[Saved entries]
/-- A WRITE at a hub (R140, R235, R238, R262). -/
def State.hubWrite (s : State) (k : Nat) (h : BulkHdr) (data : List Byte) : State :=
  let n := data.length
  if s.inStore h.addr n && decide (0 < n) && decide (h.addr / 4096 = (h.addr + n - 1) / 4096) then
    if stackHub (s.serving h.addr) ≠ k then s.forwardStore k h.addr h data
    else
      match s.heldBy h.addr n with
      | some st => s.hold (.pkt st h data)
      | none =>
        match s.pageWrite h.addr data with
        | (s, some e) => s.answer (stopAt (hubStop k)) h 8 5 e
        | (s, none) => s.answer (stopAt (hubStop k)) h 8 0 0
  else s.answer (stopAt (hubStop k)) h 0xB 5 2

/-! ### Reads -/

/-- Read data leaves a serving core or hub: READ_RSP to one requester, MELD_RSP to more (R181, R182). A list names cores (R182), so a requester at a
ring stop gets a READ_RSP of its own (DEDUCED, log entry 13). -/
def State.readData (s : State) (loc : Nat) (reqs : List Requester) (data : List Byte) : State :=
  let one := fun (q : Requester) (s : State) =>
    s.inject loc ({ hdr0 with type := 5, vc := 3, plen := data.length, tag := q.tag }.dst (codeLoc q.src)) data
  let s := forL (reqs.filter (fun q => decide (65536 ≤ q.src))) one s
  match reqs.filter (fun q => decide (q.src < 65536)) with
  | [] => s
  | [q] => one q s
  | l =>
    let h : BulkHdr := ({ hdr0 with type := 6, vc := 3, dkind := 3, plen := data.length, x0 := l.length }).src loc
    s.emit (.meld loc 14 h (l.map (fun q => ⟨q.src % 256, q.src / 256 % 256, q.tag⟩)) data)

/-- Every requester of an entry gets an ACK with a STATUS. -/
def State.readFail (s : State) (loc : Nat) (reqs : List Requester) (status scode : Nat) : State :=
  forL reqs (fun q s => s.inject loc ({ hdr0 with type := 8, vc := 3, status := status, scode := scode, tag := q.tag }.dst (codeLoc q.src)) []) s

/-- A request joins a queued entry of the same address, length and VC, opens one that is held, or opens one that is served at once
(R181, R240). None where the queue is full. -/
def joinRead (q : List RdEnt) (cap : Nat) (a n vc : Nat) (hold : Bool) (r : Requester) : Option (List RdEnt × Bool × Option RdEnt) :=
  let same := fun (e : RdEnt) => decide (e.addr = a) && decide (e.len = n) && decide (e.vc = vc) && decide (e.reqs.length < 8) && !e.shut && !e.dead
  if q.any same then some (updFirst same (fun e => { e with reqs := e.reqs ++ [r] }) q, true, none)
  else if cap ≤ q.length then none
  else
    let e : RdEnt := { addr := a, len := n, vc := vc, hold := hold, dead := false, shut := false, reqs := [r] }
    if hold then some (q ++ [e], false, none) else some (q, false, some e)

/-- A core serves a read-queue entry (R181); one that meets an uncorrectable error answers an outside reader at once, and a core once this one
is fenced (R132). -/
def State.serveCore (s : State) (c : Nat) (e : RdEnt) : State :=
  match s.spRead c e.addr e.len with
  | (s, .ok l) => s.readData c e.reqs l
  | (s, .error _) =>
    let s := s.readFail c (e.reqs.filter (fun q => decide (65536 ≤ q.src))) 5 8
    let inside := e.reqs.filter (fun q => decide (q.src < 65536))
    if inside.isEmpty then s else s.updRouter c (fun x => { x with readQ := x.readQ ++ [{ e with dead := true, reqs := inside }] })

/-- A READ_REQ at a serving core (R135, R150, R181). -/
def State.coreReadReq (s : State) (c : Nat) (h : BulkHdr) : State :=
    let o := if h.abs_ then h.addr else h.toff
    let st := s.targetStatus c h o h.plen
    if st ≠ 0 then s.answer c h 8 st 0
    else
      match joinRead (s.router c).readQ 16 ((s.reachOf c h).1 + o) h.plen h.vc h.hold ⟨h.srcCode, h.tag⟩ with
      | none => s
      | some (q, _, e) =>
        let s := s.updRouter c (fun x => { x with readQ := q })
        match e with
        | some e => s.serveCore c e
        | none => s

/-- A hub serves a read-queue entry (R240, R262). -/
def State.serveHub (s : State) (k : Nat) (e : RdEnt) : State :=
  match s.pageRead e.addr e.len with
  | (s, .ok l) => s.readData (stopAt (hubStop k)) e.reqs l
  | (s, .error c) => s.readFail (stopAt (hubStop k)) e.reqs 5 c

GOAL OF THE EXERCISE
Starting at the line that contains "if st ≠ 0 then s.answer c h 8 st 0", quote each remaining line of the entries above, unchanged.

THE COMPLETED TASK
    if st ≠ 0 then s.answer c h 8 st 0
    else
      match joinRead (s.router c).readQ 16 ((s.reachOf c h).1 + o) h.plen h.vc h.hold ⟨h.srcCode, h.tag⟩ with
      | none => s
      | some (q, _, e) =>
        let s := s.updRouter c (fun x => { x with readQ := q })
        match e with
        | some e => s.serveCore c e
        | none => s

/-- A hub serves a read-queue entry (R240, R262). -/
def State.serveHub (s : State) (k : Nat) (e : RdEnt) : State :=
  match s.pageRead e.addr e.len with
  | (s, .ok l) => s.readData (stopAt (hubStop k)) e.reqs l
  | (s, .error c) => s.readFail (stopAt (hubStop k)) e.reqs 5 c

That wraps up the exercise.